#### ACTION ITEM:
Which of the lines below holds the string "commitCapture"? Copy every line that does.

#### GIVEN ENTRIES:
━━━━━━━━━━

@[simp] theorem State.setCal_kept (s : State) (x : CalStore) (h : x.parts = s.cal.parts) : (s.setCal x).kept = s.kept := by
  simp only [State.kept, State.setCal_cal, h]
  rfl

@[simp] theorem State.setRecipes_kept (s : State) (x : RecipeStore) (h : x.parts = s.recipes.parts) :
    (s.setRecipes x).kept = s.kept := by
  simp only [State.kept, State.setRecipes_recipes, h]
  rfl

@[simp] theorem freshCount_fine (old new : AxisRecord) : (freshCount old new).fine = new.fine := by
  unfold freshCount
  split <;> rfl

@[simp] theorem afterRun_fine (r : AxisRecord) (res : RunResult) : (r.afterRun res).fine = r.fine := by
  cases res <;> rfl

@[simp] theorem withoutPermit_claim (x : AuthEntry) : x.withoutPermit.claim = x.claim := by
  unfold AuthEntry.withoutPermit
  rfl

@[simp] theorem withoutPermit_inhibited (x : AuthEntry) : x.withoutPermit.inhibited = x.inhibited := by
  unfold AuthEntry.withoutPermit
  rfl

@[simp] theorem evaluatedRecord_fine (r : AxisRecord) (c : AxisCal) (e : Evaluated) : (evaluatedRecord r c e).fine = r.fine := by
  unfold evaluatedRecord
  rfl

@[simp] theorem loseFrame_fine (r : AxisRecord) (c : LossCause) : (r.loseFrame c).fine = r.fine := by
  unfold AxisRecord.loseFrame
  rfl

@[simp] theorem recoveredRecord_fine (r : AxisRecord) (e : SnapEntry) (d : RecoveryRecord) : (recoveredRecord r e d).fine = r.fine := by
  unfold recoveredRecord
  split <;> rfl

@[simp] theorem disagree_fine (r : AxisRecord) : r.disagree.fine = r.fine := by
  unfold AxisRecord.disagree
  dsimp only
  split <;> (try split) <;> rfl

@[simp] theorem agree_fine (r : AxisRecord) : r.agree.fine = r.fine := by
  unfold AxisRecord.agree
  split <;> rfl

@[simp] theorem calInvalid_fine (r : AxisRecord) : r.calInvalid.fine = r.fine := by
  unfold AxisRecord.calInvalid
  rfl

@[simp] theorem enterHoming_fine (r : AxisRecord) (n : Nat) : (r.enterHoming n).fine = r.fine := by
  unfold AxisRecord.enterHoming
  rfl

@[simp] theorem afterCommit_fine (r : AxisRecord) (o n : AxisCal) : (r.afterCommit o n).fine = r.fine := by
  unfold AxisRecord.afterCommit AxisRecord.afterFrameChange
  dsimp only
  (repeat' split) <;> rfl

@[simp] theorem State.setAllMoving_kept (s : State) (m : AxisSet) : (s.setAllMoving m).kept = s.kept := by
  have : (fun b => ((s.setAllMoving m).record b).fine) = fun b => (s.record b).fine := by
    funext b
    simp [State.record, State.setAllMoving]
  simp only [State.kept, this]
  rfl

@[simp] theorem State.setRun_kept (s : State) (a : Axis) (x : Option Run) : (s.setRun a x).kept = s.kept := rfl
@[simp] theorem State.setSettle_kept (s : State) (a : Axis) (x : Timer) : (s.setSettle a x).kept = s.kept := rfl
@[simp] theorem State.setLastRun_kept (s : State) (a : Axis) (x : Nat × RunResult) : (s.setLastRun a x).kept = s.kept := rfl
@[simp] theorem State.setChannel_kept (s : State) (x : MoveChannel) : (s.setChannel x).kept = s.kept := rfl
@[simp] theorem State.setCont_kept (s : State) (x : Continuity) : (s.setCont x).kept = s.kept := rfl
@[simp] theorem State.setPlanner_kept (s : State) (x : Planner) : (s.setPlanner x).kept = s.kept := rfl
@[simp] theorem State.setLink_kept (s : State) (x : Option LinkByte) : (s.setLink x).kept = s.kept := rfl
@[simp] theorem State.emit_kept (s : State) (e : ReportEvent) : (s.emit e).kept = s.kept := rfl
@[simp] theorem State.wantParkTest_kept (s : State) : (s.wantParkTest).kept = s.kept := rfl
@[simp] theorem State.noteOutdated_kept (s : State) (a : Axis) : (s.noteOutdated a).kept = s.kept := rfl
@[simp] theorem State.useFree_kept (s : State) : (s.useFree).kept = s.kept := rfl

/-- What is kept but for the fine of one axis. -/
def Kept.withFine (k : Kept) (a : Axis) (n : Nat) : Kept := { k with fines := fun b => if b = a then n else k.fines b }

theorem State.withFine_self (s : State) (a : Axis) : s.kept.withFine a (s.record a).fine = s.kept := by
  have : (fun b => if b = a then (s.record a).fine else (s.record b).fine) = fun b => (s.record b).fine := by
    funext b
    split
    · rename_i e; rw [e]
    · rfl
  simp only [Kept.withFine, State.kept, this]

theorem State.setRecord_keptFine (s : State) (a : Axis) (x : AxisRecord) : (s.setRecord a x).kept = s.kept.withFine a x.fine := by
  have : (fun b => ((s.setRecord a x).record b).fine) = fun b => if b = a then x.fine else (s.record b).fine := by
    funext b
    simp only [State.record, State.setRecord, PerAxis.get_set]
    split <;> rfl
  simp only [State.kept, this]
  rfl

@[simp] theorem State.setMovingSince_kept (s : State) (a : Axis) (v : Bool) : (State.setMovingSince s a v).kept = s.kept := by
  simp only [State.setMovingSince]
  (repeat' split) <;> (try simp) <;> (try rfl)

@[simp] theorem State.markOutdated_kept (s : State) (a : Axis) : (State.markOutdated s a).kept = s.kept := by
  simp only [State.markOutdated]
  (repeat' split) <;> (try simp) <;> (try rfl)

@[simp] theorem State.outdate_kept (s : State) (a : Axis) : (State.outdate s a).kept = s.kept := by
  simp [State.outdate]

@[simp] theorem State.motionTest_kept (s : State) (a : Axis) : (State.motionTest s a).kept = s.kept := by
  simp only [State.motionTest]
  (repeat' split) <;> (try simp) <;> (try rfl)

@[simp] theorem State.evaluate_kept (s : State) (c : Bool) (a : Axis) : (s.evaluate c a).kept = s.kept := by
  unfold State.evaluate
  dsimp only
  split
  · rw [State.emit_kept, State.setRecord_kept _ _ _ (evaluatedRecord_fine _ _ _)]
  · rw [State.setRecord_kept _ _ _ (evaluatedRecord_fine _ _ _)]

@[simp] theorem State.reevaluate_kept (s : State) (a : Axis) (c : Bool) : (s.reevaluate a c).kept = s.kept := by
  simp [State.reevaluate, foldl_kept]

@[simp] theorem State.commitRecord_kept (s : State) (a : Axis) (x : AxisRecord) (h : x.fine = (s.record a).fine) : (s.commitRecord a x).kept = s.kept := by
  simp only [State.commitRecord]
  (repeat' split) <;> simp_all

theorem State.commitRecord_keptFine (s : State) (a : Axis) (x : AxisRecord) :
    (s.commitRecord a x).kept = s.kept.withFine a x.fine := by
  simp only [State.commitRecord]
  (repeat' split) <;> simp [State.setRecord_keptFine]

@[simp] theorem State.queueCalWrite_kept (s : State) : (State.queueCalWrite s).kept = s.kept := by
  simp only [State.queueCalWrite]
  (repeat' split) <;> (try simp) <;> (try rfl)

@[simp] theorem State.queueRecipeWrite_kept (s : State) : (State.queueRecipeWrite s).kept = s.kept := by
  simp only [State.queueRecipeWrite]
  (repeat' split) <;> (try simp) <;> (try rfl)

@[simp] theorem State.cutCalWrite_kept (s : State) : (State.cutCalWrite s).kept = s.kept := by
  simp only [State.cutCalWrite]
  (repeat' split) <;> (try simp) <;> (try rfl)

@[simp] theorem State.cutRecipeWrite_kept (s : State) : (State.cutRecipeWrite s).kept = s.kept := by
  simp only [State.cutRecipeWrite]
  (repeat' split) <;> (try simp) <;> (try rfl)

@[simp] theorem State.startByte_kept (s : State) (o : LinkOwner) (addr : Nat) (v : Byte) : (State.startByte s o addr v).kept = s.kept := by
  simp only [State.startByte]
  (repeat' split) <;> (try simp) <;> (try rfl)

@[simp] theorem State.serveCapture_kept (s : State) (cap : Capture) : (State.serveCapture s cap).kept = s.kept := by
  simp only [State.serveCapture]
  (repeat' split) <;> (try simp) <;> (try rfl)

@[simp] theorem State.serveRegions_kept (s : State) : (State.serveRegions s).kept = s.kept := by
  simp only [State.serveRegions]
  (repeat' split) <;> (try simp) <;> (try rfl)

@[simp] theorem State.serve_kept (s : State) : (State.serve s).kept = s.kept := by
  simp only [State.serve]
  (repeat' split) <;> (try simp) <;> (try rfl)

@[simp] theorem State.startCapture_kept (s : State) (reason : CaptureReason) : (State.startCapture s reason).kept = s.kept := by
  simp only [State.startCapture]
  (repeat' split) <;> (try simp) <;> (try rfl)

@[simp] theorem State.endHoldup_kept (s : State) : (State.endHoldup s).kept = s.kept := by
  simp only [State.endHoldup]
  (repeat' split) <;> (try simp) <;> (try rfl)

@[simp] theorem State.commitSlot_kept (s : State) (cap : Capture) : (State.commitSlot s cap).kept = s.kept := by
  simp only [State.commitSlot]
  (repeat' split) <;> (try simp) <;> (try rfl)

@[simp] theorem State.takeOwed_kept (s : State) : (State.takeOwed s).kept = s.kept := by
  simp only [State.takeOwed]
  (repeat' split) <;> (try simp) <;> (try rfl)

@[simp] theorem State.commitCapture_kept (s : State) (cap : Capture) : (State.commitCapture s cap).kept = s.kept := by
  simp only [State.commitCapture]
  (repeat' split) <;> (try simp) <;> (try rfl)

━━━━━━━━━━

#### SOLUTION FOR THIS EXERCISE:
@[simp] theorem State.commitCapture_kept (s : State) (cap : Capture) : (State.commitCapture s cap).kept = s.kept := by
  simp only [State.commitCapture]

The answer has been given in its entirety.